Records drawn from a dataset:
---------------

-- ==== Sys2Proof/Tests/Slice0.lean ====
section
/-! SUPPORT. The model's own tests: ill-formed terms, decoding of words written out from 30_encoding.md R300 and R308, the
vectors of 95_test_vectors.md run as single steps, and for each statement with hypotheses a witness that meets them. -/

namespace Sys2Proof.Tests

open Sys2Proof Sys2Proof.Machine

set_option Elab.async false

/-! ## WellFormed -/

/-- The fields of a legal word are refused in an `illegal` term: BWT's, NOP's, HUFF.BIT's, PUFF.FSM's. -/
theorem test_wf_refuses_legal_words :
    (Instr.illegal 1 0 0).wf = false ∧ (Instr.illegal 0 0 0).wf = false ∧ (Instr.illegal 3 1 0).wf = false ∧
    (Instr.illegal 4 2 0).wf = false := by decide

/-- Each of R304's four conditions, broken alone, makes a word illegal: RSV, OP, PATH = 3, PATH on another OP. -/
theorem test_wf_accepts_each_broken_condition :
    (Instr.illegal 1 0 1).wf = true ∧ (Instr.illegal 7 0 0).wf = true ∧ (Instr.illegal 3 3 0).wf = true ∧
    (Instr.illegal 1 1 0).wf = true := by decide

/-! ## Decoding of written-out words -/

theorem test_decode_nop : decodeCmd 0b00000000000000000000000000000000#32 = .nop := by decide
theorem test_decode_bwt : decodeCmd 0b00000000000000000000000000000001#32 = .bwt := by decide
theorem test_decode_unbwt : decodeCmd 0b00000000000000000000000000000010#32 = .unbwt := by decide
theorem test_decode_huff : decodeCmd 0b00000000000000000000000000000011#32 = .huff := by decide
theorem test_decode_huffBit : decodeCmd 0b00000000000000000000000000010011#32 = .huffBit := by decide
theorem test_decode_huffFsm : decodeCmd 0b00000000000000000000000000100011#32 = .huffFsm := by decide
theorem test_decode_puff : decodeCmd 0b00000000000000000000000000000100#32 = .puff := by decide
theorem test_decode_puffBit : decodeCmd 0b00000000000000000000000000010100#32 = .puffBit := by decide
theorem test_decode_puffFsm : decodeCmd 0b00000000000000000000000000100100#32 = .puffFsm := by decide
theorem test_decode_arith : decodeCmd 0b00000000000000000000000000000101#32 = .arith := by decide
theorem test_decode_unarith : decodeCmd 0b00000000000000000000000000000110#32 = .unarith := by decide

/-- OP 0b0011 with PATH 0b11, and OP 0b0101 with PATH 0b01 and the top RSV bit: two ILLEGAL words. -/
theorem test_decode_illegal :
    decodeCmd 0b00000000000000000000000000110011#32 = .illegal 0b0011 0b11 0 ∧
    decodeCmd 0b10000000000000000000000000010101#32 =
      .illegal 0b0101 0b01 0b10000000000000000000000000 := by decide

/-- Bit 0 is IE, bit 1 is SRST. -/
theorem test_decode_ctrl :
    decodeCtrl 0b00000000000000000000000000000001#32 = .ctrlWrite true false 0 ∧
    decodeCtrl 0b10000000000000000000000000000010#32 =
      .ctrlWrite false true 0b100000000000000000000000000000 := by decide

/-- Bit 1 is DONE, bit 3 is OVERRUN. -/
theorem test_decode_status :
    decodeStatus 0b00000000000000000000000000000010#32 = .statusW1c true false false false 0 ∧
    decodeStatus 0b10000000000000000000000000001101#32 =
      .statusW1c false true true true 0b1000000000000000000000000000 := by decide

/-- Offsets 0x04, 0x08 and 0x0C are instructions, 0x10 and 0x0A are not. -/
theorem test_decode_at :
    (decodeAt 0x04 1).toOption = some (.ctrlWrite true false 0) ∧ (decodeAt 0x08 1).toOption = some .bwt ∧
    (decodeAt 0x0C 2).toOption = some (.statusW1c true false false false 0) ∧
    (decodeAt 0x10 1).toOption = none ∧ (decodeAt 0x0A 1).toOption = none := by decide

/-! ## Helpers: a small machine, and what the host sees after one step -/

/-- The listing of bytes stored from an address on, those that are 0 left out. -/
def cellsFrom (a : Nat) : List Byte → Memory
  | [] => []
  | b :: bs => if b = 0 then cellsFrom (a + 1) bs else (a, b) :: cellsFrom (a + 1) bs

theorem cellsFrom_addresses {a : Nat} {bs : List Byte} {c : Host.Cell} (h : c ∈ cellsFrom a bs) : a ≤ c.1 := by
  induction bs generalizing a with
  | nil => simp [cellsFrom] at h
  | cons b bs ih =>
    unfold cellsFrom at h
    split at h
    · have := ih h; omega
    · rcases List.mem_cons.1 h with rfl | h
      · simp
      · have := ih h; omega

theorem cellsFrom_wf (a : Nat) (bs : List Byte) : Memory.wf (cellsFrom a bs) := by
  induction bs generalizing a with
  | nil => exact ⟨List.Pairwise.nil, by simp [cellsFrom]⟩
  | cons b bs ih =>
    rw [cellsFrom]
    split
    · exact ih _
    · refine ⟨List.pairwise_cons.2 ⟨fun c hc => ?_, (ih _).1⟩, fun c hc => ?_⟩
      · have := cellsFrom_addresses hc
        simp only; omega
      · rcases List.mem_cons.1 hc with rfl | hc
        · assumption
        · exact (ih _).2 c hc

theorem memRead_cellsFrom (a : Nat) (bs : List Byte) : memRead (cellsFrom a bs) a bs.length = bs := by
  induction bs generalizing a with
  | nil => rfl
  | cons b bs ih =>
    have htail : memRead (cellsFrom a (b :: bs)) (a + 1) bs.length = bs := by
      rw [memRead_congr (m' := cellsFrom (a + 1) bs), ih]
      intro x hx _
      rw [cellsFrom]
      split
      · rfl
      · rw [readByte, if_neg (by omega)]
    have hhead : readByte (cellsFrom a (b :: bs)) a = b := by
      rw [cellsFrom]
      split
      · rw [readByte_of_lt fun c hc => cellsFrom_addresses hc]; exact Eq.symm ‹_›
      · simp [readByte]
    rw [List.length_cons, memRead, htail, hhead]

/-- An idle machine with its source bytes at 0x1000 and its destination at 0x2000. -/
def idle (src : List Byte) (cap : Nat) : State :=
  { State.reset with
    srcAddr := 0x1000
    srcLen := BitVec.ofNat 32 src.length
    dstAddr := 0x2000
    dstCap := BitVec.ofNat 32 cap
    mem := cellsFrom 0x1000 src }

/-- The same machine while it runs the command word w. -/
def running (w : Word) (src : List Byte) (cap : Nat) : State := issue w (idle src cap)

theorem running_wf (w : Word) (src : List Byte) (cap : Nat) : Memory.wf (running w src cap).mem := cellsFrom_wf _ _

theorem sourceBytes_running (w : Word) {src : List Byte} (h : src.length < 2 ^ 32) (cap : Nat) :
    sourceBytes (running w src cap) = src := by
  have hlen : (BitVec.ofNat 32 src.length).toNat = src.length := by
    rw [BitVec.toNat_ofNat, Nat.mod_eq_of_lt h]
  show memRead (cellsFrom 0x1000 src) 0x1000 (BitVec.ofNat 32 src.length).toNat = src
  rw [hlen, memRead_cellsFrom]

/-- The next state, if the step answers one. -/
def after (s : State) : Option State :=
  match step s with
  | .next t => some t
  | _ => none

theorem step_of_after {s t : State} (h : after s = some t) : step s = .next t := by
  unfold after at h
  split at h
  · rw [‹step s = _›, Option.some.inj h]
  · cases h

/-- The next state of a step, or the state itself. -/
def next (s : State) : State := (after s).getD s

theorem step_next_of_isSome {s : State} (h : (after s).isSome = true) : step s = .next (next s) := by
  obtain ⟨t, ht⟩ := Option.isSome_iff_exists.1 h
  rw [step_of_after ht, next, ht, Option.getD_some]

/-- STATUS and the bytes RESULT_LEN counts at the destination, after the step that runs the word. -/
def result (w : Nat) (src : List Byte) (cap : Nat) : Option (Nat × List Nat) :=
  (after ((idle src cap).withFetchWord 32 w)).map fun t =>
    ((statusWord t).toNat, (memRead t.mem 0x2000 t.resultLen.toNat).map BitVec.toNat)

/-- A list of runs as bytes. -/
def bytesOfRuns (runs : List (Nat × Byte)) : List Byte := runs.flatMap fun r => List.replicate r.1 r.2

/-- H(V31): the header of "A". -/
def headerA : List Byte := bytesOfRuns [(65, 9), (1, 1), (189, 9), (1, 8)]

/-- V33's output. -/
def recordAB : List Byte := bytesOfRuns [(65, 10), (1, 2), (1, 1), (187, 10), (2, 9)] ++ [0x60]

/-- "MISSISSIPPI" -/
def mississippi : List Byte := [77, 73, 83, 83, 73, 83, 83, 73, 80, 80, 73]

/-! ## One step each, against 95_test_vectors.md -/

/-- V70. -/
theorem test_nop : result 0x00 [] 0 = some (0x2, []) := by decide +kernel

/-- V2. -/
theorem test_bwt_mississippi :
    result 0x01 mississippi 64 =
      some (0x2, [0, 0, 0, 2, 0, 0, 0, 4, 83, 83, 77, 80, 0, 80, 73, 83, 83, 73, 73, 73]) := by decide +kernel

/-- V13. -/
theorem test_bwt_empty : result 0x01 [] 64 = some (0x1006, []) := by decide +kernel

/-- V20. -/
theorem test_unbwt_mississippi :
    result 0x02 [0, 0, 0, 2, 0, 0, 0, 4, 83, 83, 77, 80, 0, 80, 73, 83, 83, 73, 73, 73] 11 =
      some (0x2, [77, 73, 83, 83, 73, 83, 83, 73, 80, 80, 73]) := by decide +kernel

---------------

ACTIVITY: Could you retype exactly the lines above, starting at the line that contains "decodeCmd 0b00000000000000000000000000110011#32 = .illegal" and ending at the line that contains "decodeCtrl 0b00000000000000000000000000000001#32 = .ctrlWrite", and nothing more?

SOLUTION TO THIS TASK:
    decodeCmd 0b00000000000000000000000000110011#32 = .illegal 0b0011 0b11 0 ∧
    decodeCmd 0b10000000000000000000000000010101#32 =
      .illegal 0b0101 0b01 0b10000000000000000000000000 := by decide

/-- Bit 0 is IE, bit 1 is SRST. -/
theorem test_decode_ctrl :
    decodeCtrl 0b00000000000000000000000000000001#32 = .ctrlWrite true false 0 ∧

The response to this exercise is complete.